Stories of Recovery From Former Clients & Staff

Client to Staff Q&A: Meet Mark

Q: How long were you a client at Benilde Hall?

A: About a year and two months.


Q: What groups or activities did you like as a client?

A: I enjoyed the DBT classes. It was an unfamiliar model to me. I've been through treatment several times and the standard recovery stuff has been beaten into my brain for 20 years without any positive effect coming out of it, so it was nice to try from another approach. And I would say SMART Recovery is the same thing. I see SMART Recovery as being based on self-empowerment, and that really was a key piece of me staying sober this time. Learning to take full responsibility for my behavior and my actions.


Q: What did you learn at Benilde Hall as a client?

A: To stop being in so much of a hurry. Previous attempts at sobriety or cookie-cutter approaches, run ya through at 30 days and they kick you out into the world and I would be far from prepared to actually live a life in recovery. The biggest benefit of Benilde Hall was that I was allowed to stay here long enough to get some things figured out for myself. It took a long time before the war that was going on inside of my head slowed down enough that I could develop a perspective that would actually keep me sober.


Q: What is it like to work at Benilde Hall after being a client?
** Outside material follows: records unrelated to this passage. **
theorem opcodeOf_encSX (op : BitVec 6) (f : Form) (d a : Reg) (imm : BitVec 5) : opcodeOf (encSX op f d a imm) = op := by
  cases f <;> simp only [opcodeOf, encSX, opcode32_encForm]
  all_goals
    apply BitVec.eq_of_getLsbD_eq
    intro i hi
    simp only [opcode16, field, BitVec.getLsbD_extractLsb', hi, decide_true, Bool.true_and]
    (repeat erw [BitVec.getLsbD_append])
    split_ifs <;> first | omega | (congr 1; omega)

theorem opcodeOf_encXB (op : BitVec 6) (f : Form) (d a : Reg) (imm : BitVec 2) : opcodeOf (encXB op f d a imm) = op := by
  cases f <;> simp only [opcodeOf, encXB, opcode32_encForm]
  all_goals
    apply BitVec.eq_of_getLsbD_eq
    intro i hi
    simp only [opcode16, field, BitVec.getLsbD_extractLsb', hi, decide_true, Bool.true_and]
    (repeat erw [BitVec.getLsbD_append])
    split_ifs <;> first | omega | (congr 1; omega)

theorem opcodeOf_encXH (op : BitVec 6) (f : Form) (d a : Reg) (imm : BitVec 1) : opcodeOf (encXH op f d a imm) = op := by
  cases f <;> simp only [opcodeOf, encXH, opcode32_encForm]
  all_goals
    apply BitVec.eq_of_getLsbD_eq
    intro i hi
    simp only [opcode16, field, BitVec.getLsbD_extractLsb', hi, decide_true, Bool.true_and]
    (repeat erw [BitVec.getLsbD_append])
    split_ifs <;> first | omega | (congr 1; omega)

theorem opcodeOf_encD (op : BitVec 6) (f : Form) (d : Reg) : opcodeOf (encD op f d) = op := by
  cases f <;> simp only [opcodeOf, encD, opcode32_encForm]
  all_goals
    apply BitVec.eq_of_getLsbD_eq
    intro i hi
    simp only [opcode16, field, BitVec.getLsbD_extractLsb', hi, decide_true, Bool.true_and]
    (repeat erw [BitVec.getLsbD_append])
    split_ifs <;> first | omega | (congr 1; omega)

theorem opcodeOf_encS (op : BitVec 6) (f : Form) (a : Reg) : opcodeOf (encS op f a) = op := by
  cases f <;> simp only [opcodeOf, encS, opcode32_encForm]
  all_goals
    apply BitVec.eq_of_getLsbD_eq
    intro i hi
    simp only [opcode16, field, BitVec.getLsbD_extractLsb', hi, decide_true, Bool.true_and]
    (repeat erw [BitVec.getLsbD_append])
    split_ifs <;> first | omega | (congr 1; omega)

theorem opcodeOf_encCF (op : BitVec 6) (f : Form) (k : BitVec 2) (c : BitVec 5) (d : Reg) : opcodeOf (encCF op f k c d) = op := by
  cases f <;> simp only [opcodeOf, encCF, opcode32_encForm]
  all_goals
    apply BitVec.eq_of_getLsbD_eq
    intro i hi
    simp only [opcode16, field, BitVec.getLsbD_extractLsb', hi, decide_true, Bool.true_and]
    (repeat erw [BitVec.getLsbD_append])
    split_ifs <;> first | omega | (congr 1; omega)

theorem opcodeOf_encCT (op : BitVec 6) (f : Form) (k : BitVec 2) (a : Reg) (c : BitVec 5) : opcodeOf (encCT op f k a c) = op := by
  cases f <;> simp only [opcodeOf, encCT, opcode32_encForm]
  all_goals
    apply BitVec.eq_of_getLsbD_eq
    intro i hi
    simp only [opcode16, field, BitVec.getLsbD_extractLsb', hi, decide_true, Bool.true_and]
    (repeat erw [BitVec.getLsbD_append])
    split_ifs <;> first | omega | (congr 1; omega)

theorem opcodeOf_encB (op : BitVec 6) (w : Width) (k : CReg) (imm : BitVec 32) : opcodeOf (encB op w k imm) = op := by
  cases w <;> simp only [opcodeOf, encB]
  all_goals
    apply BitVec.eq_of_getLsbD_eq
    intro i hi
    simp only [opcode32, opcode16, field, BitVec.getLsbD_extractLsb', hi, decide_true, Bool.true_and]
    (repeat erw [BitVec.getLsbD_append])
    split_ifs <;> first | omega | (congr 1; omega)

theorem opcodeOf_encJ (op : BitVec 6) (w : Width) (imm : BitVec 32) : opcodeOf (encJ op w imm) = op := by
  cases w <;> simp only [opcodeOf, encJ]
  all_goals
    apply BitVec.eq_of_getLsbD_eq
    intro i hi
    simp only [opcode32, opcode16, field, BitVec.getLsbD_extractLsb', hi, decide_true, Bool.true_and]
    (repeat erw [BitVec.getLsbD_append])
    split_ifs <;> first | omega | (congr 1; omega)

theorem opcodeOf_encCR (op : BitVec 6) (w : Width) (k : CReg) (a b : Reg) : opcodeOf (encCR op w k a b) = op := by
  cases w <;> simp only [opcodeOf, encCR]
  all_goals
    apply BitVec.eq_of_getLsbD_eq
    intro i hi
    simp only [opcode32, opcode16, field, BitVec.getLsbD_extractLsb', hi, decide_true, Bool.true_and]
    (repeat erw [BitVec.getLsbD_append])
    split_ifs <;> first | omega | (congr 1; omega)

theorem opcodeOf_encCI (op : BitVec 6) (w : Width) (k : CReg) (a : Reg) (imm : BitVec 32) : opcodeOf (encCI op w k a imm) = op := by
  cases w <;> simp only [opcodeOf, encCI]
  all_goals
    apply BitVec.eq_of_getLsbD_eq
    intro i hi
    simp only [opcode32, opcode16, field, BitVec.getLsbD_extractLsb', hi, decide_true, Bool.true_and]
    (repeat erw [BitVec.getLsbD_append])
    split_ifs <;> first | omega | (congr 1; omega)

theorem opcodeOf_encM (op : BitVec 6) (w : Width) (imm : BitVec 6) : opcodeOf (encM op w imm) = op := by
  cases w <;> simp only [opcodeOf, encM]
  all_goals
    apply BitVec.eq_of_getLsbD_eq
    intro i hi
    simp only [opcode32, opcode16, field, BitVec.getLsbD_extractLsb', hi, decide_true, Bool.true_and]
    (repeat erw [BitVec.getLsbD_append])
    split_ifs <;> first | omega | (congr 1; omega)

theorem opcodeOf_encZ (op : BitVec 6) (f : Form) : opcodeOf (encZ op f) = op := by
  cases f <;> simp only [opcodeOf, encZ, opcode32_encForm]
  all_goals
    apply BitVec.eq_of_getLsbD_eq
    intro i hi
    simp only [opcode16, field, BitVec.getLsbD_extractLsb', hi, decide_true, Bool.true_and]
    (repeat erw [BitVec.getLsbD_append])
    split_ifs <;> first | omega | (congr 1; omega)

/-- The opcode numbers of R148. -/
def Opcode.number : Instr → BitVec 6
  | .nop _ => 0x00
  | .add _ _ _ _ => 0x01
  | .addi _ _ _ _ => 0x02
  | .addiu _ _ _ _ => 0x03
  | .addu _ _ _ _ => 0x04
  | .mulhi _ _ => 0x05
  | .muli _ _ _ _ => 0x06
  | .muls _ _ _ _ => 0x07
  | .mulu _ _ _ _ => 0x08
  | .mulus _ _ _ _ => 0x09
  | .muls16 _ _ _ _ => 0x0A
  | .mulu16 _ _ _ _ => 0x0B
  | .mulus16 _ _ _ _ => 0x0C
  | .sub _ _ _ _ => 0x0D
  | .subu _ _ _ _ => 0x0E
  | .exb _ _ _ _ => 0x0F
  | .exbf _ _ _ _ => 0x10
  | .exbfi _ _ _ _ => 0x11
  | .exh _ _ _ _ => 0x12
  | .lli _ _ => 0x13
  | .lui _ _ => 0x13
  | .sext _ _ _ _ => 0x14
  | .sexti _ _ _ _ => 0x15
  | .conb _ _ _ _ => 0x16
  | .conh _ _ _ _ => 0x17
  | .and _ _ _ _ => 0x18
  | .andi _ _ _ _ => 0x19
  | .not _ _ _ => 0x1A
  | .or _ _ _ _ => 0x1B
  | .ori _ _ _ _ => 0x1C
  | .xor _ _ _ _ => 0x1D
  | .rcon _ _ => 0x1E
  | .scon _ _ => 0x1F
  | .bc _ _ _ => 0x20
  | .begt _ _ _ => 0x21
  | .belt _ _ _ => 0x22
  | .beq _ _ _ => 0x23
  | .bgt _ _ _ => 0x24
  | .blt _ _ _ => 0x25
  | .bne _ _ _ => 0x26
  | .bnc _ _ _ => 0x27
  | .jal _ _ => 0x28
  | .jalr _ _ => 0x29
  | .jmp _ _ => 0x2A
  | .jmpr _ _ => 0x2B
  | .cmp _ _ _ _ => 0x2C
  | .cmpi _ _ _ _ => 0x2D
  | .sll _ _ _ _ => 0x2E
  | .slli _ _ _ _ => 0x2F
  | .sra _ _ _ _ => 0x30
  | .srai _ _ _ _ => 0x31
  | .srl _ _ _ _ => 0x32
  | .srli _ _ _ _ => 0x33
  | .ld _ _ _ _ => 0x34
  | .st _ _ _ _ => 0x35
  | .mov _ _ _ => 0x36
  | .cop _ _ => 0x37
  | .movfc _ _ _ _ => 0x38
  | .movtc _ _ _ _ => 0x39
  | .chrs _ _ => 0x3A
  | .di _ => 0x3B
  | .ei _ => 0x3B
  | .swm _ _ => 0x3C
  | .reti _ => 0x3D
  | .retu _ => 0x3D
  | .scall _ => 0x3E
  | .trap _ _ => 0x3F

/-- The word of an instruction carries the opcode of its mnemonic. -/
def Opcode.Statement (i : Instr) : Prop := opcodeOf (encode i) = Opcode.number i

end Sys2Proof.Laws

namespace Sys2Proof

theorem Laws.Opcode.nop (w : Width) :
    Laws.Opcode.Statement (.nop w) :=
  Laws.opcodeOf_encM ..

theorem Laws.Opcode.add (f : Form) (dreg sreg1 sreg2 : Reg) :
    Laws.Opcode.Statement (.add f dreg sreg1 sreg2) :=
  Laws.opcodeOf_encR3 ..

theorem Laws.Opcode.addi (f : Form) (dreg sreg1 : Reg) (imm : Int) :
    Laws.Opcode.Statement (.addi f dreg sreg1 imm) :=
  Laws.opcodeOf_encRI ..

theorem Laws.Opcode.addiu (f : Form) (dreg sreg1 : Reg) (imm : Nat) :
    Laws.Opcode.Statement (.addiu f dreg sreg1 imm) :=
  Laws.opcodeOf_encRI ..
A: I think it's awesome. What it is, is it's a continuum of support. It's like baby steps towards living a full and normal, self-directed life. Another problem with my rehabs in the beginning is I live in this little soft cocoon called rehab, and then I'm thrown out in the big, cruel world and I'm not strong enough. But here at Benilde Hall, I started here, and then I moved to the recovery house and then I started working here, and then I moved to the apartment and these baby steps towards a normal life made the transition more palatable. It made the change slow enough that I didn't panic and overreact. Sometimes I'll get myself into a hysterical state of mind trying to fix the entire world in one day. And what happens is, it's not sustainable. You cannot stay in that mode. You wear yourself out, and you get to the point that you say, "Screw it," and you go back to what's familiar, using drugs and alcohol. To be able to move through the change one step at a time, I consider it absolutely essential and why I am sober today and sitting here.
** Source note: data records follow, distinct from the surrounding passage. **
/-- Whatever an instruction has done in a slot: it ended at the target or took an exception. The four that run with slots
of their own and new transfers are done outside a slot only. -/
theorem Did.endsSlot {i : Instr} {s t : State} {target : Word} (hp : s.delayedPc = some target) (h : Did i s t) :
    EndsSlot target s t := by
  have hpending : s.delayedPc ≠ none := by rw [hp]; exact Option.some_ne_none _
  cases h with
  | nothing cr outs tok delayed block hd =>
    obtain rfl := hd.resolve_right hpending
    exact endsSlot_ended hp
  | register d v cr outs tok delayed mulHi block hd =>
    obtain rfl := hd.resolve_right hpending
    exact endsSlot_ended ((writeX_delayedPc (touched cr outs tok s) d v).trans hp)
  | exception c => exact endsSlot_of_entersException (raise_raised c s).toEntersException
  | exceptionPopped c =>
    exact endsSlot_popStack (endsSlot_of_entersException (raise_raised c (popStack s)).toEntersException)
  | ccb => exact endsSlot_ended ((ccbWrite_delayedPc ..).trans hp)
  | memory | sets | disables | enables => exact endsSlot_ended hp
  | switches _ _ _ _ hd | returns _ _ hd | toUser _ _ hd | calls _ _ hd => exact absurd hd hpending

end Sys2Proof.Machine

/-! SUPPORT. The statements of `43_compare_branch_jump.md`, in a namespace of their own: one bears the name of a function
of Lean's library. -/

namespace Sys2Proof.CompareBranchJump

open Sys2Proof.Machine

/-- Settles O20: both instructions write the flags of the exact difference, which are those of the order. -/
theorem compare : Obligations.Compare := by
  intro w k a b imm s hadv h0 h1
  rw [← cmpFlags_eq, ← cmpFlags_sext (by omega) (by omega)]
  exact ⟨setCr_next hadv k _, setCr_next hadv k _⟩

/-- Settles O21: each condition is read from the flags that `cmp` has left, and is the order it stands for. -/
theorem compareOrders : Obligations.CompareOrders := by
  intro w k a b s t h
  have horder (cond : Cond) : executes (.cex cond k) t = true ↔ Ordered cond (readX a s) (readX b s) := by
    rw [executes, readCr_of_exec_cmp h]
    exact condTrue_cmpFlags_iff cond _ _
  exact ⟨horder .lt, horder .elt, horder .gt, horder .egt, horder .eq, horder .ne, horder .c, horder .nc⟩

/-- Settles O22: a taken branch is a transfer that raises nothing, one not taken only ends. -/
theorem branches : Obligations.Branches := by
  refine fun cond w k imm s hd hadv => ⟨fun hc h0 h1 ha hp => ?_, fun hc => ?_⟩
  · rw [exec_branchOf_taken hd hc]
    exact transfer_next hadv (transferFault_eq_none true h0 h1 ha hp)
  · rw [exec_branchOf, branch_of_not_condTrue hc hd]
    exact retire_next hadv true

/-- Settles O23: each jump is a transfer, with or without a link, that raises nothing. -/
theorem jumps : Obligations.Jumps := by
  intro w f a imm s hd hadv
  refine ⟨?_, fun hx ha hp => ?_⟩
  · rintro T rfl h0 h1 ha hp
    have hf := transferFault_eq_none true h0 h1 ha hp
    rw [exec_jmp hd, exec_jal hd]
    exact ⟨transfer_next hadv hf, transferLink_next hadv hf⟩
  · have hf := transferFault_register_eq_none ha hp
    have hjump := transfer_next hadv hf
    have hlink := transferLink_next hadv hf
    rw [ofInt_toNat] at hjump hlink
    rw [exec_jmpr hd hx, exec_jalr hd hx]
    exact ⟨hjump, hlink⟩

/-- Settles O24: such an instruction makes one transfer, whose exception is the first of the three that its target has. -/
theorem transferExceptions : Obligations.TransferExceptions := by
  rintro cond w k imm f a s hd T rfl
  refine ⟨fun i hi => ?_, fun hx i hi => ?_⟩
  · have htakes : TakesTransfer i true (relativeTarget imm s) s := by
      rcases hi with rfl | rfl | ⟨rfl, hc⟩
      · exact .inl (exec_jmp hd w imm)
      · exact .inr (exec_jal hd w imm)
      · exact .inl (exec_branchOf_taken hd hc w imm)
    exact ⟨fun h => htakes.raised (transferFault_of_overflow h),
      fun h0 h1 ha => htakes.raised (transferFault_of_misaligned true h0 h1 ha),
      fun h0 h1 ha hum hp => htakes.raised (transferFault_of_notAllowed true h0 h1 ha hum hp)⟩
  · have htakes : TakesTransfer i false (readX a s).toNat s := by
      rcases hi with rfl | rfl
      · exact .inl (exec_jmpr hd hx a)
      · exact .inr (exec_jalr hd hx a)
    exact ⟨fun ha => htakes.raised (transferFault_register_of_misaligned ha),
      fun ha hum hp => htakes.raised (transferFault_register_of_notAllowed ha hum hp)⟩

/-- Settles O25: what is forbidden stops at the check for a pending target, and whatever an instruction that completes has
done uses that target up. -/
theorem branchSlot : Obligations.BranchSlot :=
  fun _ _ _ hd => ⟨exec_forbiddenInSlot hd, fun _ he => (exec_did he).endsSlot hd⟩

end Sys2Proof.CompareBranchJump

/-! SUPPORT. Data accesses (`20_memory.md` R101 to R107): what `ld` and `st` do where they raise nothing, and that an
access to memory or to the device changes data memory, the record and the owner of the bus only. -/

namespace Sys2Proof.Machine

/-! ## The state behind an access -/

/-- `s` with another data memory, record of outputs and owner of the bus. -/
def accessed (m : List (Nat × Word)) (outs : List BusEvent) (tok : BusOwner) (s : State) : State :=
  { s with dmem := m, outputs := outs, busToken := tok }

section
variable {m : List (Nat × Word)} {outs : List BusEvent} {tok : BusOwner} {s t : State}

theorem SameSystem.of_accessed (h : SameSystem (accessed m outs tok s) t) : SameSystem s t where
  retiBase := h.retiBase
  extOffset := h.extOffset
  tmr0Div := h.tmr0Div
  tmr1Div := h.tmr1Div
  extHandler := h.extHandler
  bootSel := h.bootSel
  bootAddr := h.bootAddr
  stored := h.stored
  inputs := h.inputs
  freeCount := h.freeCount
  hwstack := h.hwstack
  servOrder := h.servOrder
  acceptWait := h.acceptWait
  ccb := h.ccb

theorem Ends.of_accessed (h : Ends (accessed m outs tok s) t) : Ends s t where
  pc := h.pc
  delayedPc := h.delayedPc
  mulHi := h.mulHi
  intBlock := h.intBlock
  ccbInflight := h.ccbInflight

theorem CanAdvance.accessed (h : CanAdvance s) (m : List (Nat × Word)) (outs : List BusEvent) (tok : BusOwner) :
    CanAdvance (accessed m outs tok s) := h

/-- A register is written after a read that the device saw, or that took the bus. -/
theorem writeResult_accessed_next (h : CanAdvance s) (outs : List BusEvent) (tok : BusOwner) (d : Reg) (v : Word) :
    ∃ t, writeResult d v (accessed s.dmem outs tok s) = .next t ∧ OnlyReg d v s t ∧ SameFlags s t ∧ SameMemory s t ∧
      SameSystem s t ∧ SameStatus s t ∧ t.outputs = outs ∧ t.busToken = tok ∧ Ends s t := by
  obtain ⟨t, ht, hreg, hflags, ⟨hmem, hsys, hstatus, hout, htok⟩, hends⟩ :=
    writeResult_next (h.accessed s.dmem outs tok) d v
  exact ⟨t, ht, hreg, hflags, hmem, hsys.of_accessed, hstatus, hout, htok, hends.of_accessed⟩

/-- An instruction ends after a write; both memories read as they do behind it. -/
theorem retire_accessed_next (h : CanAdvance s) (m : List (Nat × Word)) (outs : List BusEvent) (tok : BusOwner) :
    ∃ t, retire (accessed m outs tok s) = .next t ∧ SameMemory (accessed m outs tok s) t ∧ SameRegs s t ∧
      SameFlags s t ∧ SameSystem s t ∧ SameStatus s t ∧ t.outputs = outs ∧ t.busToken = tok ∧ Ends s t := by
  obtain ⟨t, ht, hregs, hflags, ⟨hmem, hsys, hstatus, hout, htok⟩, hends⟩ :=
    retire_next (h.accessed m outs tok) false
  exact ⟨t, ht, hmem, hregs, hflags, hsys.of_accessed, hstatus, hout, htok, Ends.of_accessed hends⟩

end

/-! ## A cell after a write -/

/-- A cell per address (R101; log 1): a write is read back, and no other address reads otherwise. -/
theorem read_write_toNat {m : List (Nat × Word)} (hm : Memory.wf m = true) (a b v : Word) :
    Memory.read (Memory.write m a.toNat v) b.toNat = if b = a then v else Memory.read m b.toNat := by
  rw [Memory.read_write hm]
  exact if_congr BitVec.toNat_inj rfl rfl

/-- Two exact addresses in range are the same word only where they are equal. -/
theorem ofInt_eq_ofInt_iff {x y : Int} (hx0 : 0 ≤ x) (hx1 : x < (2 : Int) ^ 32) (hy0 : 0 ≤ y)
    (hy1 : y < (2 : Int) ^ 32) : BitVec.ofInt 32 x = BitVec.ofInt 32 y ↔ x = y := by
  rw [← BitVec.toNat_inj, ← Int.natCast_inj, toNat_ofInt_of_range hx0 hx1, toNat_ofInt_of_range hy0 hy1]

/-! ## An executed access that raises nothing, by its window (R104) -/

section
variable {f : Form} {a : Reg} {imm : Int} {s : State} (hx : executes f s = true)
  (hf : dataFault (effectiveAddress a imm s) s = none)
include hx hf

theorem exec_ld (d : Reg) : exec (.ld f d a imm) s =
    writeResult d (memRead (BitVec.ofInt 32 (effectiveAddress a imm s)) s)
      (readEffect (BitVec.ofInt 32 (effectiveAddress a imm s)) s) := by
  rw [exec, execLd, guarded_true hx]
  simp only [hf]

theorem exec_ld_mem (hw : windowOf (BitVec.ofInt 32 (effectiveAddress a imm s)) s = .mem) (d : Reg) :
    exec (.ld f d a imm) s = writeResult d (s.readData (BitVec.ofInt 32 (effectiveAddress a imm s)))
      (accessed s.dmem s.outputs .core s) := by
  rw [exec_ld hx hf, memRead, readEffect, hw]
  rfl

theorem exec_ld_ccb {off : BitVec 8} (hw : windowOf (BitVec.ofInt 32 (effectiveAddress a imm s)) s = .ccb off)
    (d : Reg) : exec (.ld f d a imm) s = writeResult d (ccbRead off s) s := by
  rw [exec_ld hx hf, memRead, readEffect, hw]

theorem exec_ld_pcb {p : Word} (hw : windowOf (BitVec.ofInt 32 (effectiveAddress a imm s)) s = .pcb p) (d : Reg) :
    exec (.ld f d a imm) s = writeResult d (Config.pcbRead s.freeCount p)
      (accessed s.dmem (.pcbRead p :: s.outputs) .core s) := by
  rw [exec_ld hx hf, memRead, readEffect, hw]
  rfl

theorem exec_st_mem (hw : windowOf (BitVec.ofInt 32 (effectiveAddress a imm s)) s = .mem) (b : Reg) :
    exec (.st f b a imm) s =
      retire (accessed (Memory.write s.dmem (BitVec.ofInt 32 (effectiveAddress a imm s)).toNat (readX b s))
        s.outputs .core s) := by
  rw [exec, execSt, guarded_true hx]
  simp only [hf, memWrite, hw]
  rfl

theorem exec_st_pcb {p : Word} (hw : windowOf (BitVec.ofInt 32 (effectiveAddress a imm s)) s = .pcb p) (b : Reg) :
    exec (.st f b a imm) s = retire (accessed s.dmem (.pcbWrite p (readX b s) :: s.outputs) .core s) := by
  rw [exec, execSt, guarded_true hx]
  simp only [hf, memWrite, hw]
  rfl

end

/-! ## The instruction behind an access -/

section
variable {s t : State}

theorem Ends.settled (h : Ends s t) (hs : Settled s) : Settled t := by
  rw [Settled, h.ccbInflight, show s.ccbInflight = [] from hs]
  rfl

/-- With no CCB write in flight the windows are those of the CCB as it stands (R104). -/
theorem SameSystem.windowOf_eq (h : SameSystem s t) (hs : Settled s) (ht : Settled t) (a : Word) :
    windowOf a t = windowOf a s := by
  rw [windowOf_settled ht, windowOf_settled hs, h.ccb]

/-- Super user mode may access all data (R116). -/
theorem allowed_of_superUser (hum : s.psr.um = false) (a : Word) : s.psr.um = true → dataAllowed a s = true :=
  fun hu => absurd (hum.symm.trans hu) Bool.false_ne_true

theorem SameFlags.executes_eq (h : SameFlags s t) (f : Form) : executes f t = executes f s := by
  cases f with
  | cex cond k => rw [executes, executes, h]
  | w32 | w16 => rfl

/-- The register that was written, in the set that was written, unless it is PSR (R24). -/
theorem OnlyReg.readSet_eq {two : Bool} {d : Reg} {v : Word} (h : OnlyReg d v s t) (hset : s.psr.rswr = two)
    (hd : ¬(two = true ∧ d = 29#5)) : readSet two d t = v := by
  obtain ⟨hread, -⟩ := h
  rw [hread, if_pos ⟨hset.symm, rfl, hd⟩]

end

/-! ## The CCB by offset -/

/-- The vector of a source (R49, R50). -/
theorem ccbRead_intVec (src : Source) (s : State) :
    ccbRead (BitVec.ofNat 8 (4 + src.val)) s = s.ccb.intVec[src] := by
  have hoff : (BitVec.ofNat 8 (4 + src.val)).toNat = 4 + src.val := by
    rw [BitVec.toNat_ofNat]
    omega
  unfold ccbRead
  rw [dif_pos (by omega)]
  simp only [hoff, Nat.add_sub_cancel_left]
  rfl

end Sys2Proof.Machine

/-! SUPPORT. The statements of `44_load_store_move.md`, in a namespace of their own. -/

namespace Sys2Proof.LoadStoreMove

open Sys2Proof.Machine

/-- Settles O29: an allowed `ld` writes one register, behind the access that its window makes; the table of R45 is what
`ccbRead` gives, offset by offset. -/
theorem load : Obligations.Load := by
  refine ⟨?_, fun s => ⟨fun src => ccbRead_intVec src s, rfl, rfl, rfl, rfl, rfl, rfl, rfl, rfl, rfl, rfl, rfl, rfl,
    rfl, rfl, rfl, rfl, rfl, rfl, rfl, rfl, rfl, rfl, rfl, rfl, rfl, rfl, rfl, rfl, ?_, fun off h => ccbRead_unused h s⟩⟩
  · rintro f d a imm s hx hadv ea rfl h0 h1 ha
    have hf := dataFault_eq_none h0 h1 ha
    refine ⟨fun hw => ?_, fun off hw => ?_, fun p hw => ?_⟩
    · rw [exec_ld_mem hx hf hw]
      exact writeResult_accessed_next hadv s.outputs .core d _
    · rw [exec_ld_ccb hx hf hw]
      exact writeResult_next hadv d _
    · rw [exec_ld_pcb hx hf hw]
      obtain ⟨t, ht⟩ := writeResult_accessed_next hadv (.pcbRead p :: s.outputs) .core d (Config.pcbRead s.freeCount p)
      exact ⟨t, _, ht⟩
  · rintro e rfl
    exact ⟨rfl, rfl, rfl⟩

/-- Settles O30: an allowed `st` ends behind one write, of a cell or to the device. -/
theorem store : Obligations.Store := by
  rintro f b a imm s ⟨-, hdmem⟩ hx hadv ea rfl h0 h1 ha
  have hf := dataFault_eq_none h0 h1 ha
  refine ⟨fun hw => ?_, fun p hw => ?_⟩
  · rw [exec_st_mem hx hf hw]
    obtain ⟨t, ht, ⟨hdata, hcode⟩, hframe⟩ := retire_accessed_next hadv _ s.outputs .core
    exact ⟨t, ht, ⟨fun x => (hdata x).trans (read_write_toNat hdmem _ x _), hcode⟩, hframe⟩
  · rw [exec_st_pcb hx hf hw]
    exact retire_accessed_next hadv s.dmem _ .core

/-- An allowed `st` to memory that has completed. -/
theorem onlyCell_of_exec_st {f : Form} {b a : Reg} {imm : Int} {s t : State} (hcanon : Canonical s)
    (hx : executes f s = true) (h0 : 0 ≤ effectiveAddress a imm s) (h1 : effectiveAddress a imm s < (2 : Int) ^ 32)
    (ha : s.psr.um = true → dataAllowed (BitVec.ofInt 32 (effectiveAddress a imm s)) s = true)
    (hw : windowOf (BitVec.ofInt 32 (effectiveAddress a imm s)) s = .mem) (h : exec (.st f b a imm) s = .next t) :
    OnlyCell (BitVec.ofInt 32 (effectiveAddress a imm s)) (readX b s) s t ∧ SameFlags s t ∧ SameSystem s t ∧
      t.psr = s.psr ∧ Ends s t := by
  have hst := exec_st_mem hx (dataFault_eq_none h0 h1 ha) hw b
  have hadv : CanAdvance s := (retire_cases (hst.symm.trans h)).1
  obtain ⟨hmem, -⟩ := store f b a imm s hcanon hx hadv _ rfl h0 h1 ha
  obtain ⟨t', ht', hcell, -, hflags, hsys, ⟨hpsr, -⟩, -, -, hends⟩ := hmem hw
  cases ht'.symm.trans h
  exact ⟨hcell, hflags, hsys, hpsr, hends⟩

/-- An allowed `ld` from memory that has completed. -/
theorem onlyReg_of_exec_ld {f : Form} {d a : Reg} {imm : Int} {s t : State} (hx : executes f s = true)
    (h0 : 0 ≤ effectiveAddress a imm s) (h1 : effectiveAddress a imm s < (2 : Int) ^ 32)
    (ha : s.psr.um = true → dataAllowed (BitVec.ofInt 32 (effectiveAddress a imm s)) s = true)
    (hw : windowOf (BitVec.ofInt 32 (effectiveAddress a imm s)) s = .mem) (h : exec (.ld f d a imm) s = .next t) :
    OnlyReg d (s.readData (BitVec.ofInt 32 (effectiveAddress a imm s))) s t := by
  rw [exec_ld_mem hx (dataFault_eq_none h0 h1 ha) hw] at h
  obtain ⟨-, rfl⟩ := writeResult_cases h
  exact onlyReg_writeX d _ (accessed s.dmem s.outputs .core s) rfl rfl (writeX_psr ..) rfl rfl rfl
Q: How has Benilde Hall helped in your recovery?

A: There are certain counselors here that I developed a close enough relationship with that I actually believed and trusted what they were telling me. It went beyond just the clinical. I'm a fairly well-educated individual. I know the answers to my questions before I even state them and having someone reflect those answers back at me is of no benefit to me. But to be sitting across the table from somebody who genuinely cares about me, and can put it in their own words how they dealt with it. The key word in all this is trust. I trusted them. Danny was a huge part in this. Me and Danny come from very different backgrounds. But over the course of a year and a half, he never on one occasion told me one single thing that didn't turn out to be accurate on a long enough timeline. So I trusted the people who were helping me grow, which it's very, very difficult for me to trust people. And it's not that I think they're gonna hurt me. It's that I think they don't know what they're talking about, and to develop that relationship where a mentor isn't just a mentor by name. A mentor is someone who you believe in and trust and it's almost like a parental relationship when you're growing up. It was the personal relationship I developed with the staff over time, that allowed me to take the walls down that I put between me and the rest of the world.